在10个实施全民食盐加碘(USI)的国家评估了家庭碘盐覆盖率。本文的目的是总结碘盐的家庭覆盖率数据,包括覆盖率与居住类型和社会经济地位(SES)之间的关系。对孟加拉国、埃塞俄比亚、加纳、印度、印度尼西亚、尼日尔、菲律宾、塞内加尔、坦桑尼亚和乌干达采用分层概率规模成比例设计的横断面多阶段家庭整群调查结果进行了综述。所有情况下均采用定量方法评估盐碘含量。覆盖率的主要指标是使用碘含量充足的碘盐的家庭百分比,还有一个指标是添加了一些碘的盐。风险指标是社会经济地位和居住类型。我们使用95%置信区间来确定覆盖率的显著差异。碘含量充足的碘盐的全国家庭覆盖率从尼日尔的6.2%到乌干达的97.0%不等。对于添加了一些碘的盐,覆盖率从菲律宾的52.4%到乌干达的99.5%不等。
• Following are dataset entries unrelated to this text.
/-- 60_exceptions.md rule R120: with no command the block holds its state. That an empty `input` is the block with no command, and that
a step is taken there at all, is the model's choice (notes/assumptions/7.md). -/
def Obligations.IdleHoldsState : Prop := ∀ s : State, s.input = [] → step s = .next s

/-- 30_encoding.md rule R72: READ_LINE is one READ_BYTE for each byte of its text, whether or not the text is one record; and the words
READ_BYTES expands to, run one step each, come to the same. The rule only expands READ_LINE to READ_BYTE commands: that a READ_LINE
text is taken in one step is the model's choice (notes/assumptions/8.md), and so is the list `input` (notes/assumptions/7.md). -/
def Obligations.ReadLineIsItsReadBytes : Prop :=
  ∀ (s : State) (rest : List HostInput) (text : List Byte),
    (s.input = .line text :: rest → step s = readText text { s with input := rest }) ∧
    (s.input = readBytes text ++ rest →
      Host.Core.run Sys2Proof.core text.length s = readText text { s with input := rest })

/-- 30_encoding.md rule R70 (CV7, CV8), in the order of 60_exceptions.md rule R109: a word of a reserved opcode, and a word with a nonzero
value in a field its opcode does not use, are refused by name. -/
def Obligations.ReservedWordsRefused : Prop :=
  ∀ (s : State) (w : CmdWord) (rest : List HostInput), s.input = .word w :: rest → s.evtOpen = false →
    (opField w ∉ commandOpcodes → step s = .refused .reservedOpcode) ∧
    (opField w ∈ commandOpcodes →
      ((aField w ≠ 0 ∧ opField w ∉ opcodesUsingA) ∨ (sField w ≠ 0 ∧ opField w ∉ opcodesUsingS) ∨
        (bField w ≠ 0 ∧ opField w ∉ opcodesUsingB)) →
      step s = .refused .reservedField)

/-- 70_reset_and_hazards.md rule R128 (CV6): while an event is open every command is refused, whatever the instruction or the word. -/
def Obligations.OpenEventRefusesCommands : Prop :=
  (∀ (s : State) (i : Instr), s.evtOpen = true → exec i s = .refused .reentrantCommand) ∧
  (∀ (s : State) (w : CmdWord) (rest : List HostInput), s.evtOpen = true → s.input = .word w :: rest →
    step s = .refused .reentrantCommand)

/-- The model's choice (notes/assumptions/5.md): a command that the sink or the flush device issues while its event is open ends the
command it interrupts in the refusal of CV6. First for the two procedures that open an event: Complete with LENGTH at most LINE_MAX + 1, and Render of at most LINE_MAX data bytes or
of two; then, under the invariant, for every command in each form in which it opens one. That a record's row is READ_LINE of its text is
notes/assumptions/8.md, and the extended-address records for LINE_MAX = 1 rest on notes/assumptions/11.md. -/
def Obligations.DeviceCommandEndsTheCommand : Prop :=
  (∀ (e : Bool) (s : State), s.length.toNat ≤ s.cfg.lineMax.toNat + 1 → sinkReenters s = true →
    complete e s = .refused .reentrantCommand) ∧
  (∀ (t : Byte) (a16 : Half) (bytes : List Byte) (s : State), bytes.length ≤ s.cfg.lineMax.toNat ∨ bytes.length ≤ 2 →
    flushReenters s = true → render t a16 bytes s = .refused .reentrantCommand) ∧
  (∀ (s : State), Inv s → s.mode = .read → sinkReenters s = true →
    (s.rstate ≠ .waitForStart → exec .endRead s = .refused .reentrantCommand) ∧
    (∀ c, s.rstate ≠ .waitForStart → c = 0x0A ∨ c = 0x0D ∨ c = 0x00 → exec (.readByte c) s = .refused .reentrantCommand) ∧
    (s.rstate ≠ .waitForStart → s.cfg.strictTruncation = true → exec (.readByte 0x3A) s = .refused .reentrantCommand) ∧
    (∀ c, s.rstate = .countLow → charClass c = .hex → s.cfg.lineMax.toNat < (joinNybbles s.nyb (hexval c)).toNat →
      exec (.readByte c) s = .refused .reentrantCommand) ∧
    (∀ c, s.rstate = .dataLow → charClass c = .hex → s.length = s.lineLength →
      exec (.readByte c) s = .refused .reentrantCommand) ∧
    (∀ (rt : RecordType) (addr : Half) (data : List Byte) (cks : Byte), data.length ≤ 255 →
      exec (recordInstr rt addr data cks) s = .refused .reentrantCommand)) ∧
  (∀ (s : State), Inv s → s.mode = .write → flushReenters s = true →
    (∀ d, s.length + 1 = s.lineLength → ¬FlushMixes s → exec (.writeByte d) s = .refused .reentrantCommand) ∧
    (∀ a, s.length ≠ 0 → ¬FlushMixes s → exec (.writeAtAddress a) s = .refused .reentrantCommand) ∧
    (∀ sg a, s.length ≠ 0 → ¬FlushMixes s → exec (.writeAtSegment sg a) s = .refused .reentrantCommand) ∧
    (∀ sg a, s.length = 0 → s.elaUsed = false → sg ≠ s.segment →
      exec (.writeAtSegment sg a) s = .refused .reentrantCommand) ∧
    (s.length = 0 ∨ ¬FlushMixes s → exec .endWrite s = .refused .reentrantCommand))

/-- 60_exceptions.md rule R107, CV1 to CV4, in the order of rule R109: which commands each MODE refuses, and by which name. That
a record line counts as its READ_BYTE commands is the model's choice (notes/assumptions/8.md). -/
def Obligations.WrongModeCommandsRefused : Prop :=
  ∀ (s : State) (i : Instr), s.evtOpen = false →
    (s.mode = .uninit → isReadCommand i = true ∨ isWriteCommand i = true → exec i s = .refused .notInitialised) ∧
    (s.mode = .write ∨ s.mode = .ended → isReadCommand i = true → exec i s = .refused .wrongMode) ∧
    (s.mode = .read → isWriteCommand i = true → exec i s = .refused .wrongMode) ∧
    (s.mode = .ended → isWriteCommand i = true → exec i s = .refused .writeAfterEnd) ∧
    (s.mode = .write → s.lensetOk = false → ∀ n, exec (.setOutputLineLength n) s = .refused .lineLengthMisplaced)

/-! ## Encodings -/

/-- Words and lines of 95_test_vectors.md decode to what they stand for: one of each command and of each record type. That a line is an
instruction of its own is the model's choice (notes/assumptions/8.md). -/
def Obligations.SpecWordsDecode : Prop :=
  decode (.word 0x0000000000000001) = .ok .beginRead ∧
  decode (.word 0x0800000000000002) = .ok (.beginReadAtAddress 0x08000000) ∧
  decode (.word 0x0000000010000003) = .ok (.beginReadAtSegment 0x1000) ∧
  decode (.word 0x0000000000003A04) = .ok (.readByte 0x3A) ∧
  decode (.word 0x0000000000000005) = .ok .endRead ∧
  decode (.word 0x0000000000000011) = .ok .beginWrite ∧
  decode (.word 0x0000FFFE00000012) = .ok (.writeAtAddress 0x0000FFFE) ∧
  decode (.word 0x0000FFF010000013) = .ok (.writeAtSegment 0x1000 0x0000FFF0) ∧
  decode (.word 0x000000000000AA14) = .ok (.writeByte 0xAA) ∧
  decode (.word 0x0000000000000415) = .ok (.setOutputLineLength 4) ∧
  decode (.word 0x0000000000000016) = .ok .endWrite ∧
  decode (.line [0x3A, 0x30, 0x31, 0x46, 0x46, 0x46, 0x30, 0x30, 0x30, 0x43, 0x43, 0x34, 0x34]) =
    .ok (.recordData 0xFFF0 [0xCC] 0x44) ∧
  decode (.line [0x3A, 0x30, 0x30, 0x30, 0x30, 0x30, 0x30, 0x30, 0x31, 0x46, 0x46]) = .ok (.recordEndOfFile 0 [] 0xFF) ∧
  decode (.line [0x3A, 0x30, 0x32, 0x30, 0x30, 0x30, 0x30, 0x30, 0x32, 0x31, 0x30, 0x30, 0x30, 0x45, 0x43]) =
    .ok (.recordExtendedSegmentAddress 0 [0x10, 0x00] 0xEC) ∧
  decode (.line [0x3A, 0x30, 0x34, 0x30, 0x30, 0x30, 0x30, 0x30, 0x33, 0x30, 0x30, 0x30, 0x30, 0x33, 0x38, 0x30, 0x30,
    0x43, 0x31]) = .ok (.recordStartSegmentAddress 0 [0x00, 0x00, 0x38, 0x00] 0xC1) ∧
  decode (.line [0x3A, 0x30, 0x32, 0x30, 0x30, 0x30, 0x30, 0x30, 0x34, 0x30, 0x30, 0x30, 0x31, 0x46, 0x39]) =
    .ok (.recordExtendedLinearAddress 0 [0x00, 0x01] 0xF9) ∧
  decode (.line [0x3A, 0x30, 0x34, 0x30, 0x30, 0x30, 0x30, 0x30, 0x35, 0x30, 0x38, 0x30, 0x30, 0x30, 0x30, 0x30, 0x30,
    0x45, 0x46]) = .ok (.recordStartLinearAddress 0 [0x08, 0x00, 0x00, 0x00] 0xEF)

/-- No bit of an encoding is dropped: decoding the encoding of a well-formed instruction gives it back. That a line is an instruction of
its own is the model's choice (notes/assumptions/8.md). -/
def Obligations.DecodeOfEncode : Prop := ∀ i : Instr, WellFormed i = true → decode (encode i) = .ok i

/-- Every instruction has one encoding: what decodes to it is its encoding, and it is well formed. For the record rows that is so because
only the encoder's own spelling, in upper-case digits, decodes to a row: the model's choice (notes/assumptions/8.md). A text in another
spelling, such as one with the lower-case digits that 30_encoding.md rule R59 has the decoder accept, is read character by character
instead (statement ReadLineIsItsReadBytes). -/
def Obligations.EncodeOfDecode : Prop :=
  ∀ (h : HostInput) (i : Instr), decode h = .ok i → encode i = h ∧ WellFormed i = true

/-- 30_encoding.md rule R65: the class of every input byte. -/
def Obligations.CharacterClasses : Prop :=
  ∀ c : Byte,
    charClass c =
      if c.toNat = 0x3A then .start
      else if c.toNat = 0x0A ∨ c.toNat = 0x0D ∨ c.toNat = 0x00 then .term
      else if (0x30 ≤ c.toNat ∧ c.toNat ≤ 0x39) ∨ (0x41 ≤ c.toNat ∧ c.toNat ≤ 0x46) ∨ (0x61 ≤ c.toNat ∧ c.toNat ≤ 0x66)
      then .hex else .other

/-- 30_encoding.md rule R66: the value of every hex digit character. -/
def Obligations.HexDigitValues : Prop :=
  ∀ c : Byte,
    (0x30 ≤ c.toNat → c.toNat ≤ 0x39 → (hexval c).toNat = c.toNat - 0x30) ∧
    (0x41 ≤ c.toNat → c.toNat ≤ 0x46 → (hexval c).toNat = c.toNat - 0x41 + 10) ∧
    (0x61 ≤ c.toNat → c.toNat ≤ 0x66 → (hexval c).toNat = c.toNat - 0x61 + 10)

/-- 30_encoding.md rule R58: the CHECKSUM byte by the spec's own formula, and the sum of all bytes of a line that carries it. -/
def Obligations.ChecksumFormula : Prop :=
  ∀ (t : Byte) (addr : Half) (data : List Byte), data.length ≤ 255 →
    (checksum t addr data).toNat =
      (0x100 - (data.length + addr.toNat / 256 + addr.toNat % 256 + t.toNat + (data.map BitVec.toNat).sum) % 256) % 256 ∧
    byteSum (recordBytes t addr data ++ [checksum t addr data]) = 0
在孟加拉国(分别为68.9%和44.3%)、印度(分别为86.4%和69.8%)、印度尼西亚(分别为59.3%和51.4%)、菲律宾(分别为31.5%和20.2%)、塞内加尔(分别为53.3%和19.0%)以及坦桑尼亚(分别为89.2%和57.6%),城市家庭碘含量充足的碘盐覆盖率显著高于农村家庭。在有数据的8个国家中的7个,孟加拉国(分别为58.8%和39.7%)、加纳(分别为36.2%和21.5%)、印度(分别为80.6%和70.5%)、印度尼西亚(分别为59.9%和45.6%)、菲律宾(分别为39.4%和17.3%)、塞内加尔(分别为50.7%和27.6%)以及坦桑尼亚(分别为80.9%和51.3%),社会经济地位高的家庭碘含量充足的碘盐家庭覆盖率显著高于社会经济地位低的家庭。乌干达已实现全民食盐加碘。在其他国家,碘盐的获取存在不平等现象。食盐加碘的质量控制和监管执法仍然具有挑战性。埃塞俄比亚和印度在全民食盐加碘方面取得了显著进展。仅通过家庭食盐评估全民食盐加碘的进展没有考虑到通过加工食品消费的潜在加碘盐。